Could you reproduce, from the records below, everything from the line with "second job. -/" down to the line with "(after (.closeJob .a) (asked 3 [24] (withJob", keeping both of those lines and changing nothing?

Records to use.
──────────────────────────────

-- ==== Sys2Proof/Tests/Slice0.lean ====
section
/-!
SUPPORT. Tests/Slice0.lean: the operands a command may not carry, single steps whose outcome the manual's own tables and
worked examples give, and for each statement that has hypotheses a state and operands that meet them.
-/
namespace Sys2Proof.Tests
open Sys2Proof.Machine

/-! ## Small states -/

/-- The state after a command that completes. -/
def after (c : Instr) (s : State) : State :=
  match exec c s with
  | .next t => t
  | .fault _ => s
  | .refused _ => s

/-- Payload characters. -/
def data (p : List Nat) : List Data := p.map (BitVec.ofNat 7)

/-- A frame for this unit. -/
def frame (kind : Nat) (p : List Nat) : Frame := { broadcast := false, kind := kind, payload := data p }

/-- The state with one frame in link A's FIFO. -/
def asked (kind : Nat) (p : List Nat) (s : State) : State :=
  changePort s .a (fun k => { k with fifo := [frame kind p] })

/-- The results of the answers link A is sending or has queued. -/
def answers (s : State) : List Result :=
  (s.links.a.sending.toList ++ s.links.a.queue).filterMap
    (fun o => match o with | .answer a => some a.result | .grant _ _ => none | .withdraw _ => none | .notice _ => none)

/-- The notices link A is sending or has queued. -/
def notices (s : State) : List NoticeBody :=
  (s.links.a.sending.toList ++ s.links.a.queue).filterMap
    (fun o => match o with | .notice n => some n.body | .grant _ _ => none | .withdraw _ => none | .answer _ => none)

def running : State := { State.reset with run := .running }

def faulted : State :=
  { State.reset with run := .faulted, fault := { first := some FaultCause.shelfJam.plain, further := 0 } }

/-- A plan of a link-B cover sheet, 1 to 20 link-A pages and an optional link-B sheet, CORNER. -/
def coverPlan : PlanBody :=
  { parts := [{ source := .b, minCount := 1, maxCount := 1 }, { source := .a, minCount := 1, maxCount := 20 },
      { source := .b, minCount := 0, maxCount := 2 }]
    stapleMode := .corner, stapleRequired := false, parkPermitted := true }

/-- Job 24 of the worked example of 07: plan 5, class 11, exception pocket 3, overflow pocket 30. -/
def job24 : Job :=
  { number := 24, phase := .opened, plan := 5, cls := 11, priority := 1, exceptionPocket := 3
    overflowPocket := some 30, replyTag := 70, seats := List.replicate 20 .pending, reprint := []
    delivered := 0, diverted := 0, exceptions := 0, lost := 0 }

/-- The state with job 24 open over its plan and class (seat pocket 14). -/
def withJob (s : State) : State :=
  { s with
    jobs := [job24]
    tables := { s.tables with
      plans := s.tables.plans.set 5 (Entry.fresh coverPlan)
      classes := s.tables.classes.set 11 (Entry.fresh { ClassBody.default with seatCount := 20, pocketBase := 14 }) } }

/-- A sheet of seat `seat` of job 24. -/
def sheet (tag seat part index : Nat) : Desc :=
  { tag := tag, job := 24, seat := seat, part := part, index := index, last := false, grade := 0, size := 1, note := none }

def queued (d : Desc) : QueueEntry := { desc := d, standing := .waiting, checked := true, faulty := none }

/-- A set of job 24 at its second part with one cover sheet and one page in the tray. -/
def set24 (seat : Nat) : SetRec :=
  { job := 24, seat := seat, plan := 5, cls := 11, priority := 1, replyTag := 70, assembly := .assembling, part := 2
    parts := [{ taken := 1, lastIndex := 1 }, { taken := 1, lastIndex := 1 }, { taken := 0, lastIndex := 0 }]
    segment := 1, traySheets := 2, trayHeight := 29, totalSheets := 2, flags := SetFlags.clear, note := none
    origin := .linkB, exceptionMark := false }

def compiling (s : State) : State := { s with tray := { phase := .compiling, held := some (set24 5), close := none } }

/-- A path entry of a good tray sheet led at tick 0. -/
def inPath (st : PathState) (d : Option Desc) : PathEntry :=
  { desc := d, faulty := none, link := .a, purpose := if d.isSome then .tray else .stray, lead := 0, compare := 10625
    trail := none, length := none, measured := none, conflict := false, state := st, deadline := none, overdue := false }

def withPath (es : List PathEntry) (s : State) : State := { s with path := { s.path with entries := es } }

/-- The outstanding grant of a TRAY sheet, the head of link A. -/
def granted (st : GrantStage) (s : State) : State :=
  { s with
    grant := some { link := .a, tag := 60, purpose := .tray, stage := st }
    feeds := s.feeds.set .a { s.feeds.a with
      entries := [{ queued (sheet 60 5 2 2) with standing := .granted .tray }, queued (sheet 61 5 2 3)] } }

/-- The segment of the worked example of 07: 11 sheets, 129 tu, one staple. -/
def segment24 : Segment :=
  { job := 24, seat := 6, plan := 5, cls := 11, replyTag := 70, segment := 1, final := true, sheets := 11, totalSheets := 11
    height := 129, staples := 1, route := .normal, flags := SetFlags.clear, jamMark := false, note := none }

/-- The tray ejects a final segment of 11 sheets into a receiving tower. -/
def ejecting (s : State) : State :=
  { s with
    tray := { phase := .ejecting
              held := some { set24 6 with assembly := .closePending, traySheets := 11, totalSheets := 11, trayHeight := 123 }
              close := some { kind := .final, asked := 1, fired := 1, jamMark := false, unstapled := false,
                              route := some .normal } }
    tower := { s.tower with phase := .receiving }
    timers := { s.timers with eject := some 30000 } }

/-- The elevator carries that segment to the destination. -/
def carrying (o : ChainOption) (s : State) : State :=
  { s with tower := { phase := .carrying, carried := some segment24, charge := some 138, chain := [o], target := some o } }

def withPocket (p : Nat) (k : Pocket) (s : State) : State := { s with pockets := s.pockets.set p k }

/-- A session of seat 12 at pocket 14. -/
def session24 (ph : SessionPhase) (taken : Bool) (t : Option (SessionTimer × Nat)) : Session :=
  { phase := ph, job := 24, seat := 12, grade := 0, expected := 2, replyTag := 70, target := 14, place := .seat
    towerTaken := taken, inserted := 0, timer := t }

def withSession (z : Session) (s : State) : State :=
  { s with session := some z, tower := { s.tower with phase := if z.towerTaken then .held else .idle } }

/-- Link A inside a frame with `taken` after its START. -/
def inFrame (taken : List Nat) (s : State) : State :=
  changePort s .a (fun k => { k with rx := .receiving false (data taken) })

/-! ## The operands a command may not carry -/

theorem test_drawerOpen_refused : (Instr.drawerOpen 40).wellFormed = false := by decide
theorem test_drawerClose_refused : (Instr.drawerClose 40 true).wellFormed = false := by decide
theorem test_floorEmpty_refused : (Instr.floorEmpty 40).wellFormed = false := by decide
theorem test_arrivalDeadline_refused : (Instr.arrivalDeadline 4).wellFormed = false := by decide
theorem test_pocket39_taken : (Instr.drawerOpen 39).wellFormed = true ∧ (Instr.arrivalDeadline 3).wellFormed = true := by
  decide

/-- 07, R118, R120: a drawer closed over sheets in a pocket that was FULL. -/
theorem test_drawerClose_full :
    let s := withPocket 14 { Pocket.fresh with state := .withdrawn, remembered := some .full, fill := 2870 } State.reset
    notices (after (.drawerClose 14 false) s) = [.pocketFull 14 2870 3000 none, .pocketReturned 14 .full 2870] := by decide

/-! ## Figures of the manual -/

/-- 05, the table of compare distances: 400, 300, 800 and 200 mm/s. -/
theorem test_compare_distances :
    [400, 300, 800, 200].map compareTicks = [10625, 14167, 5313, 21250] := by decide

/-- 05, R82: W at 400 mm/s for the tray, 405 mm, and the purge bin, 225 mm. -/
theorem test_arrival_windows :
    arrivalTicks (arrivalDistance .toTray) 400 = 12657 ∧ arrivalTicks (arrivalDistance .toPurge) 400 = 7032 := by decide

/-- 05, the worked examples of lengths: 5250 and 5420 ticks at 400 mm/s, and the halves case at 200 mm/s. -/
theorem test_lengths :
    [5250, 5420].map (measure 400) = [210, 217] ∧ [7375, 7175, 7174].map (measure 200) = [148, 144, 143] ∧
      [217, 210].map (judgeLength 210) = [.longSheet, .good] ∧
      [148, 144, 143].map (judgeLength 148) = [.good, .good, .shortSheet] := by decide

/-- 07, R106: the charge of a segment of 129 tu. -/
theorem test_charge : chargeOf 129 = 138 := by decide

/-! ## One step each -/

/-- 10, R148: CLOSE-JOB of job 12 to unit 3 has check 0x13. -/
theorem test_characterReceived_closeJob :
    let s := { State.reset with straps := { State.reset.straps with address := 3 } }
    (([0xF5, 0xF1, 0x03, 0x03, 0x01, 0x0C, 0x13, 0xF2] : List Chr).foldl (fun s c => after (.characterReceived .a c) s) s
      ).links.a.fifo = [frame 3 [12]] := by decide

/-- 10, R149: a START inside a frame is a framing error. -/
theorem test_characterReceived_start :
    let k := (after (.characterReceived .a 0xF1) (inFrame [0, 3] State.reset)).links.a
    k.rx = .hunt ∧ k.framingErrors = 1 := by decide

/-- 10, R149: a wrong check. -/
theorem test_frameReceived_check :
    let k := (after (.frameReceived .a) (inFrame [0, 3, 1, 12, 17] State.reset)).links.a
    k.rx = .idle ∧ k.fifo = [] ∧ k.checkErrors = 1 := by decide

/-- 10, R152: a kind above ASK. -/
theorem test_unknownKind :
    answers (after (.unknownKind .a) (asked 0x40 [1] State.reset)) = [.refused .unknownKind] := by decide

/-- 02, R26: a first sheet of no job is captured as UNKNOWN-JOB. -/
theorem test_announce_unknownJob :
    ((after (.announce .a) (asked 1 [9, 24, 5, 2, 1, 0, 8] State.reset)).feeds.a.capture.held.map (·.2)) =
      some .unknownJob := by decide

/-- 01, R10: a job of an open number. -/
theorem test_openJob_inUse :
    answers (after (.openJob .a) (asked 2 [24, 5, 11, 1, 3, 0, 70] (withJob State.reset))) = [.refused .inUse] := by decide

/-- 01, R10, R11: a second job. -/
theorem test_openJob :
    let t := after (.openJob .a) (asked 2 [25, 5, 11, 1, 3, 1, 30, 70] (withJob State.reset))
    answers t = [.done] ∧ t.jobs.map (fun j => (j.number, j.overflowPocket, j.replyTag, j.seats.length)) =
      [(24, some 30, 70, 20), (25, some 30, 70, 20)] := by decide

/-- 01, R20: a job that holds nothing goes at once; one with an open set becomes CLOSING. -/
theorem test_closeJob :
    (after (.closeJob .a) (asked 3 [24] (withJob State.reset))).jobs = [] ∧
    (after (.closeJob .a) (asked 3 [24] (compiling (withJob running)))).jobs.map (·.phase) = [.closing] := by decide

/-- 09, R139: an out-of-range pocket base is clamped. -/
theorem test_loadClass_clamped :
    let t := after (.loadClass .a) (asked 4 [0, 23, 20, 50] State.reset)
    answers t = [.clamped] ∧ (t.tables.classes[23]?.bind (·.pending)).map (fun b => (b.seatCount, b.pocketBase)) =
      some (20, 39) := by decide

/-- 09, R138: a run of seats past 40. -/
theorem test_loadSeats_structure :
    answers (after (.loadSeats .a) (asked 4 [1, 0, 40, 2, 1, 0, 2, 1] State.reset)) = [.refused .structureError] := by
  decide

/-- 09, R138: the part's min above its max. -/
theorem test_loadPlan_structure :
    answers (after (.loadPlan .a) (asked 4 [2, 0, 1, 1, 3, 2, 0, 0, 0] State.reset)) = [.refused .structureError] := by
  decide
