-- ==== Sys2Proof/Machine/PolicyAlu.lean ====
section
/-! DEFINITION. Family 3, the fixed-width ALU with overflow policies (`43_policy_alu.md`): the exact
results (R188), each under the policy table (R150), and ABSDIFF (R186). All operands are unsigned. -/

namespace Sys2Proof.Machine

/-- The exact sum (R188). -/
def exactAdd {n : Nat} (x y : BitVec n) : Option (Exact n) :=
  some (exactInt n ((x.toNat : Int) + (y.toNat : Int)))

/-- The exact difference (R188). -/
def exactSub {n : Nat} (x y : BitVec n) : Option (Exact n) :=
  some (exactInt n ((x.toNat : Int) - (y.toNat : Int)))

/-- The exact product (R188). -/
def exactMul {n : Nat} (x y : BitVec n) : Option (Exact n) :=
  some (exactInt n ((x.toNat : Int) * (y.toNat : Int)))

/-- The floor quotient, which a zero divisor does not have (R188, R190). -/
def exactDiv {n : Nat} (x y : BitVec n) : Option (Exact n) :=
  if y.toNat = 0 then none else some (exactInt n ((x.toNat / y.toNat : Nat) : Int))

/-- The remainder `u(A) - u(B) * floor(u(A) / u(B))`, which a zero divisor does not have
(R188, R190). -/
def exactRem {n : Nat} (x y : BitVec n) : Option (Exact n) :=
  if y.toNat = 0 then none
  else some (exactInt n ((x.toNat : Int) - (y.toNat : Int) * ((x.toNat / y.toNat : Nat) : Int)))

/-- The exact negation `-u(A)` (R188). -/
def exactNeg {n : Nat} (x : BitVec n) : Option (Exact n) := some (exactInt n (-(x.toNat : Int)))

/-- Square and multiply over the low bits of the exponent `k`, as many as the fuel says (R189). -/
def powLoop {n : Nat} : Nat → BitVec n → BitVec n → Nat → BitVec n
  | 0, acc, _, _ => acc
  | fuel + 1, acc, base, k =>
    powLoop fuel (if k % 2 = 1 then acc * base else acc) (base * base) (k / 2)

/-- `bv_n(u(A)^K)` for a 32-bit exponent, with `u(A)^0 = 1` (R181, R189). -/
def powWrapped {n : Nat} (x : BitVec n) (k : Nat) : BitVec n := powLoop 32 (BitVec.ofNat n 1) x k

/-- Is `u(A)^K <= MAX_n`? A base of 2 or more with `K >= n` never is (section 8 of
`43_policy_alu.md`), so the power itself is formed for a small exponent alone. -/
def powFits {n : Nat} (x : BitVec n) (k : Nat) : Bool :=
  decide (x.toNat ≤ 1) || (decide (k < n) && decide (x.toNat ^ k ≤ maxNat n))

/-- The exact power (R188), without forming it where it is huge. -/
def exactPow {n : Nat} (x : BitVec n) (k : Nat) : Option (Exact n) :=
  some { wrapped := powWrapped x k, place := if powFits x k then .inside else .above }

/-- `|u(A) - u(B)|` (R186). -/
def absDiff {n : Nat} (x y : BitVec n) : BitVec n :=
  BitVec.ofNat n ((x.toNat : Int) - (y.toNat : Int)).natAbs

/-- ADD.wrap (R151). -/
def execAddWrap (w : Width) (s : State) : Result :=
  s.answer (policyAnswer .wrap (exactAdd (s.opA w) (s.opB w)))

/-- ADD.ovf (R152). -/
def execAddOvf (w : Width) (s : State) : Result :=
  s.answer (policyAnswer .ovf (exactAdd (s.opA w) (s.opB w)))

/-- ADD.chk (R153). -/
def execAddChk (w : Width) (s : State) : Result :=
  s.answer (policyAnswer .chk (exactAdd (s.opA w) (s.opB w)))

/-- ADD.unchk (R154). -/
def execAddUnchk (w : Width) (s : State) : Result :=
  s.answer (policyAnswer .unchk (exactAdd (s.opA w) (s.opB w)))

/-- ADD.sat (R155). -/
def execAddSat (w : Width) (s : State) : Result :=
  s.answer (policyAnswer .sat (exactAdd (s.opA w) (s.opB w)))

/-- SUB.wrap (R156). -/
def execSubWrap (w : Width) (s : State) : Result :=
  s.answer (policyAnswer .wrap (exactSub (s.opA w) (s.opB w)))

/-- SUB.ovf (R157). -/
def execSubOvf (w : Width) (s : State) : Result :=
  s.answer (policyAnswer .ovf (exactSub (s.opA w) (s.opB w)))

/-- SUB.chk (R158). -/
def execSubChk (w : Width) (s : State) : Result :=
  s.answer (policyAnswer .chk (exactSub (s.opA w) (s.opB w)))

/-- SUB.unchk (R159). -/
def execSubUnchk (w : Width) (s : State) : Result :=
  s.answer (policyAnswer .unchk (exactSub (s.opA w) (s.opB w)))

/-- SUB.sat (R160). -/
def execSubSat (w : Width) (s : State) : Result :=
  s.answer (policyAnswer .sat (exactSub (s.opA w) (s.opB w)))

/-- MUL.wrap (R161). -/
def execMulWrap (w : Width) (s : State) : Result :=
  s.answer (policyAnswer .wrap (exactMul (s.opA w) (s.opB w)))

/-- MUL.ovf (R162). -/
def execMulOvf (w : Width) (s : State) : Result :=
  s.answer (policyAnswer .ovf (exactMul (s.opA w) (s.opB w)))

/-- MUL.chk (R163). -/
def execMulChk (w : Width) (s : State) : Result :=
  s.answer (policyAnswer .chk (exactMul (s.opA w) (s.opB w)))

/-- MUL.unchk (R164). -/
def execMulUnchk (w : Width) (s : State) : Result :=
  s.answer (policyAnswer .unchk (exactMul (s.opA w) (s.opB w)))

/-- MUL.sat (R165). -/
def execMulSat (w : Width) (s : State) : Result :=
  s.answer (policyAnswer .sat (exactMul (s.opA w) (s.opB w)))

/-- DIV.wrap (R166). -/
def execDivWrap (w : Width) (s : State) : Result :=
  s.answer (policyAnswer .wrap (exactDiv (s.opA w) (s.opB w)))

/-- DIV.ovf (R167). -/
def execDivOvf (w : Width) (s : State) : Result :=
  s.answer (policyAnswer .ovf (exactDiv (s.opA w) (s.opB w)))

/-- DIV.chk (R168). -/
def execDivChk (w : Width) (s : State) : Result :=
  s.answer (policyAnswer .chk (exactDiv (s.opA w) (s.opB w)))

/-- DIV.unchk (R169). -/
def execDivUnchk (w : Width) (s : State) : Result :=
  s.answer (policyAnswer .unchk (exactDiv (s.opA w) (s.opB w)))

/-- DIV.sat (R170). -/
def execDivSat (w : Width) (s : State) : Result :=
  s.answer (policyAnswer .sat (exactDiv (s.opA w) (s.opB w)))

/-- REM.wrap (R171). -/
def execRemWrap (w : Width) (s : State) : Result :=
  s.answer (policyAnswer .wrap (exactRem (s.opA w) (s.opB w)))

/-- REM.ovf (R172). -/
def execRemOvf (w : Width) (s : State) : Result :=
  s.answer (policyAnswer .ovf (exactRem (s.opA w) (s.opB w)))

/-- REM.chk (R173). -/
def execRemChk (w : Width) (s : State) : Result :=
  s.answer (policyAnswer .chk (exactRem (s.opA w) (s.opB w)))

/-- REM.unchk (R174). -/
def execRemUnchk (w : Width) (s : State) : Result :=
  s.answer (policyAnswer .unchk (exactRem (s.opA w) (s.opB w)))

/-- REM.sat (R175). -/
def execRemSat (w : Width) (s : State) : Result :=
  s.answer (policyAnswer .sat (exactRem (s.opA w) (s.opB w)))

/-- NEG.wrap (R176). -/
def execNegWrap (w : Width) (s : State) : Result :=
  s.answer (policyAnswer .wrap (exactNeg (s.opA w)))

/-- NEG.ovf (R177). -/
def execNegOvf (w : Width) (s : State) : Result :=
  s.answer (policyAnswer .ovf (exactNeg (s.opA w)))

/-- NEG.chk (R178). -/
def execNegChk (w : Width) (s : State) : Result :=
  s.answer (policyAnswer .chk (exactNeg (s.opA w)))

/-- NEG.unchk (R179). -/
def execNegUnchk (w : Width) (s : State) : Result :=
  s.answer (policyAnswer .unchk (exactNeg (s.opA w)))

/-- NEG.sat (R180). -/
def execNegSat (w : Width) (s : State) : Result :=
  s.answer (policyAnswer .sat (exactNeg (s.opA w)))

/-- POW.wrap (R181). -/
def execPowWrap (w : Width) (s : State) : Result :=
  s.answer (policyAnswer .wrap (exactPow (s.opA w) s.opK))

/-- POW.ovf (R182). -/
def execPowOvf (w : Width) (s : State) : Result :=
  s.answer (policyAnswer .ovf (exactPow (s.opA w) s.opK))

/-- POW.chk (R183). -/
def execPowChk (w : Width) (s : State) : Result :=
  s.answer (policyAnswer .chk (exactPow (s.opA w) s.opK))

/-- POW.unchk (R184). -/
def execPowUnchk (w : Width) (s : State) : Result :=
  s.answer (policyAnswer .unchk (exactPow (s.opA w) s.opK))

/-- POW.sat (R185). -/
def execPowSat (w : Width) (s : State) : Result :=
  s.answer (policyAnswer .sat (exactPow (s.opA w) s.opK))

/-- ABSDIFF (R186). -/
def execAbsdiff (w : Width) (s : State) : Result :=
  s.answer (.done (Response.value (zext (absDiff (s.opA w) (s.opB w)))))

end Sys2Proof.Machine
end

──────────────────────────────

Final answer.
/-- 01, R10, R11: a second job. -/
theorem test_openJob :
    let t := after (.openJob .a) (asked 2 [25, 5, 11, 1, 3, 1, 30, 70] (withJob State.reset))
    answers t = [.done] ∧ t.jobs.map (fun j => (j.number, j.overflowPocket, j.replyTag, j.seats.length)) =
      [(24, some 30, 70, 20), (25, some 30, 70, 20)] := by decide

/-- 01, R20: a job that holds nothing goes at once; one with an open set becomes CLOSING. -/
theorem test_closeJob :
    (after (.closeJob .a) (asked 3 [24] (withJob State.reset))).jobs = [] ∧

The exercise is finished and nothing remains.